Esa fue la última vez que lo vi antes de ingresar a la universidad. Por voluntad propia decidí que me marcharía a estudiar a Italia, sería una nueva vida un nuevo rumbo. Me mudé sola ya que mis amigas estaban ansiosas por volver a Estados Unidos, al cabo de unos meses comprendí la razón principal, estaban de novias con Tontolín y Fortachón, hablaba con mis papas cada semana, al igual que ellas cuando regresaban al mundo real.

No prestaba mucha atención a las cosas del mundo real como decía Bella, mi tiempo lo dividía entre mis clases de Moda, diseño y la práctica del chelo, habia hallado en la música el mejor escape y sedante a mi eterno dolor.

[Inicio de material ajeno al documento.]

/-- R480 item 4: the instructions that use every slot below LWE_N. -/
theorem exec_first_slot (h : OperandsOk i s) (hi : usesAllSlots i = true) {m : Nat} (hm : m < s.lweN)
    (hpre : ∀ j, j < m → ∃ g, s.getBk j = some g ∧ bkFits s g = true) {x : Exc} (hx : slotFault s m = some x) :
    exec i s = raise s x := by
  have hparam (p : ParamPred) (hp : p ∈ neededParams i) : p.ok s = true := h.param hp
  cases i with
  | brRot | bootNks =>
    obtain ⟨c, hc, hdim⟩ := h.readL (.head _)
    obtain ⟨mu, hmu⟩ := h.readS (.tail _ (.head _))
    exact needBoot_first_slot (h.ring rfl) (hparam .lwe (by simp [neededParams]))
      (hparam .gad (by simp [neededParams])) (fun hks => by cases hks) (hparam .bkFit (by simp [neededParams]))
      hc hmu (hdim _ rfl) hm hpre hx _
  | boot =>
    obtain ⟨c, hc, hdim⟩ := h.readL (.head _)
    obtain ⟨mu, hmu⟩ := h.readS (.tail _ (.head _))
    exact needBoot_first_slot (h.ring rfl) (hparam .lwe (by simp [neededParams]))
      (hparam .gad (by simp [neededParams])) (fun _ => hparam .ks (by simp [neededParams]))
      (hparam .bkFit (by simp [neededParams])) hc hmu (hdim _ rfl) hm hpre hx _
  | _ => cases hi

end

/-- Settles O49: the first unreadable register of the list of checks; then the keys, and the slots. -/
theorem uninitialisedOperandsFault : Obligations.UninitialisedOperandsFault := by
  refine ⟨fun i s pre post o hparams hcsr hi hpre ho => exec_first_unreadable hparams hcsr hi hpre ho,
    fun i s h => ⟨exec_keyL_invalid h, exec_keyR_invalid h, fun m hi hm hpre hnone => ?_⟩⟩
  have hx : slotFault s m = some (.uninit .bk m) := by simp [slotFault, hnone]
  exact exec_first_slot h hi hm hpre hx

end Sys2Proof.Machine
end

section
/-! PROOF of O56: which instructions depend on a key's contents (R39, R40, R535). Two runs are compared, one of them
with the keys replaced. One rule for each check and read says that the two runs take the same path; only the reads of
a key ask that the key be the same. What is written at the end is written alike in both. -/

namespace Sys2Proof.Machine

/-- The state with other keys. -/
def State.withKeys (s : State) (xl : Option KeyL) (xr : Option KeyR) : State := { s with keyL := xl, keyR := xr }

/-- `r'` answers what `r` does, with the keys replaced. -/
structure Rekeyed (xl : Option KeyL) (xr : Option KeyR) (r r' : Result) : Prop where
  next : ∀ t, r = .next t → r' = .next (t.withKeys xl xr)

/-! ### What does not see the keys -/

theorem setS_withKeys (s : State) (xl : Option KeyL) (xr : Option KeyR) (d : SIdx) (v : Word) :
    (s.withKeys xl xr).setS d v = (s.setS d v).withKeys xl xr := by
  unfold State.setS; split <;> rfl

theorem setPs_withKeys (cs : List (List Word)) (s : State) (xl : Option KeyL) (xr : Option KeyR) (d : Nat) :
    (s.withKeys xl xr).setPs d cs = (s.setPs d cs).withKeys xl xr := by
  induction cs generalizing s d with
  | nil => rfl
  | cons c cs ih =>
    unfold State.setPs
    split
    · exact ih (s.setP _ c) _
    · rfl

theorem dimOf_withKeys (s : State) (xl : Option KeyL) (xr : Option KeyR) (sel : KeySel) :
    dimOf (s.withKeys xl xr) sel = dimOf s sel := by
  cases sel <;> rfl

/-- R53: KEYSTAT shows the valid bits, and no other CSR shows anything of a key. -/
theorem csrRead_withKeys {s : State} {xl : Option KeyL} {xr : Option KeyR} (hl : xl.isSome = s.keyL.isSome)
    (hr : xr.isSome = s.keyR.isSome) (c : Nat) : csrRead (s.withKeys xl xr) c = csrRead s c := by
  have hstat : csrKeyStat (s.withKeys xl xr) = csrKeyStat s := by simp only [csrKeyStat, State.withKeys, hl, hr]
  unfold csrRead
  rw [hstat]
  rfl

/-! ### Outcomes -/

section
variable {s : State} {xl : Option KeyL} {xr : Option KeyR}

theorem next_rekeyed {t t' : State} (h : t' = t.withKeys xl xr) : Rekeyed xl xr (.next t) (.next t') where
  next u hu := by
    cases hu
    rw [h]

theorem done_rekeyed {t t' : State} (h : t' = t.withKeys xl xr) : Rekeyed xl xr (done t) (done t') :=
  next_rekeyed (congrArg State.advance h)

theorem raise_rekeyed (x : Exc) : Rekeyed xl xr (raise s x) (raise (s.withKeys xl xr) x) := next_rekeyed rfl

/-! ### Checks -/

theorem need_rekeyed {c : Bool} {x : Exc} {k k' : Unit → Result} (h : Rekeyed xl xr (k ()) (k' ())) :
    Rekeyed xl xr (need s c x k) (need (s.withKeys xl xr) c x k') := by
  cases c with
  | true => exact h
  | false => exact raise_rekeyed x

/-! The named checks are this one, some of them twice. -/

section
variable {k k' : Unit → Result} (h : Rekeyed xl xr (k ()) (k' ()))
include h

theorem needN_rekeyed : Rekeyed xl xr (needN s k) (needN (s.withKeys xl xr) k') := need_rekeyed h

theorem needRing_rekeyed : Rekeyed xl xr (needRing s k) (needRing (s.withKeys xl xr) k') :=
  need_rekeyed (need_rekeyed h)

theorem needLwe_rekeyed : Rekeyed xl xr (needLwe s k) (needLwe (s.withKeys xl xr) k') := need_rekeyed h

theorem needGad_rekeyed : Rekeyed xl xr (needGad s k) (needGad (s.withKeys xl xr) k') := need_rekeyed h

theorem needKs_rekeyed : Rekeyed xl xr (needKs s k) (needKs (s.withKeys xl xr) k') := need_rekeyed h

theorem needBkFit_rekeyed : Rekeyed xl xr (needBkFit s k) (needBkFit (s.withKeys xl xr) k') := need_rekeyed h

theorem needSel_rekeyed {sel : KeySel} : Rekeyed xl xr (needSel s sel k) (needSel (s.withKeys xl xr) sel k') := by
  cases sel with
  | lwe => exact needLwe_rekeyed h
  | ext => exact needRing_rekeyed h

theorem tagP_rekeyed {a : PIdx} {x : PReg} :
    Rekeyed xl xr (tagP s a x k) (tagP (s.withKeys xl xr) a x k') := need_rekeyed h

theorem tagF_rekeyed {a : FIdx} {x : FReg} :
    Rekeyed xl xr (tagF s a x k) (tagF (s.withKeys xl xr) a x k') := need_rekeyed h

theorem tagL_rekeyed {a : LIdx} {x : LReg} {d : Nat} :
    Rekeyed xl xr (tagL s a x d k) (tagL (s.withKeys xl xr) a x d k') := need_rekeyed h

theorem tagR_rekeyed {a : RIdx} {x : RReg} :
    Rekeyed xl xr (tagR s a x k) (tagR (s.withKeys xl xr) a x k') := need_rekeyed h

theorem tagKey_rekeyed {sel : KeySel} {fits : Bool} :
    Rekeyed xl xr (tagKey s sel fits k) (tagKey (s.withKeys xl xr) sel fits k') := need_rekeyed h

theorem needModulus_rekeyed {m : Word} :
    Rekeyed xl xr (needModulus s m k) (needModulus (s.withKeys xl xr) m k') := need_rekeyed h

theorem needBelow_rekeyed {v : Word} {lim : Nat} :
    Rekeyed xl xr (needBelow s v lim k) (needBelow (s.withKeys xl xr) v lim k') := need_rekeyed h

theorem needSpan_rekeyed {ea : Word} {bytes : Nat} :
    Rekeyed xl xr (needSpan s ea bytes k) (needSpan (s.withKeys xl xr) ea bytes k') :=
  need_rekeyed (need_rekeyed h)

theorem needKsk_rekeyed : Rekeyed xl xr (needKsk s k) (needKsk (s.withKeys xl xr) k') := needSpan_rekeyed h

end

/-! ### Reads -/

theorem withS_rekeyed {a : SIdx} {k k' : Word → Result} (h : ∀ v, Rekeyed xl xr (k v) (k' v)) :
    Rekeyed xl xr (withS s a k) (withS (s.withKeys xl xr) a k') := by
  cases hget : s.getS a with
  | some v => rw [withS_some hget, withS_some (s := s.withKeys xl xr) hget]; exact h v
  | none => rw [withS_none hget, withS_none (s := s.withKeys xl xr) hget]; exact raise_rekeyed _

theorem withP_rekeyed {a : PIdx} {k k' : PReg → Result} (h : ∀ x, Rekeyed xl xr (k x) (k' x)) :
    Rekeyed xl xr (withP s a k) (withP (s.withKeys xl xr) a k') := by
  cases hget : s.pRegs[a] with
  | some x => rw [withP_some hget, withP_some (s := s.withKeys xl xr) hget]; exact h x
  | none => rw [withP_none hget, withP_none (s := s.withKeys xl xr) hget]; exact raise_rekeyed _

theorem withF_rekeyed {a : FIdx} {k k' : FReg → Result} (h : ∀ x, Rekeyed xl xr (k x) (k' x)) :
    Rekeyed xl xr (withF s a k) (withF (s.withKeys xl xr) a k') := by
  cases hget : s.fRegs[a] with
  | some x => rw [withF_some hget, withF_some (s := s.withKeys xl xr) hget]; exact h x
  | none => rw [withF_none hget, withF_none (s := s.withKeys xl xr) hget]; exact raise_rekeyed _

theorem withL_rekeyed {a : LIdx} {k k' : LReg → Result} (h : ∀ x, Rekeyed xl xr (k x) (k' x)) :
    Rekeyed xl xr (withL s a k) (withL (s.withKeys xl xr) a k') := by
  cases hget : s.lRegs[a] with
  | some x => rw [withL_some hget, withL_some (s := s.withKeys xl xr) hget]; exact h x
  | none => rw [withL_none hget, withL_none (s := s.withKeys xl xr) hget]; exact raise_rekeyed _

Transcurrieron los dos primeros años en Italia, pronto seria mi cumpleaños 19 y detestaba estar sola, detestaba cumplir años desde aquel día. Caminaba distraída por el campus de The Florence Institute of Design International, choqué contra alguien, mis planos, libros y demás cayeron al suelo, sin fijarme me incliné a recogerlos, mis manos se encontraron con un par de mi mismo color blancuzco esto acompañado de una sensación que solo ocurría con Jasper, me tensé de inmediato, retiré la mano, alcé la cara para encontrarme con su rostro, hermoso y bello rostro, hermosos ojos verdes, hermoso cabello entre rubio y castaño claro, hermosos y sexys labios.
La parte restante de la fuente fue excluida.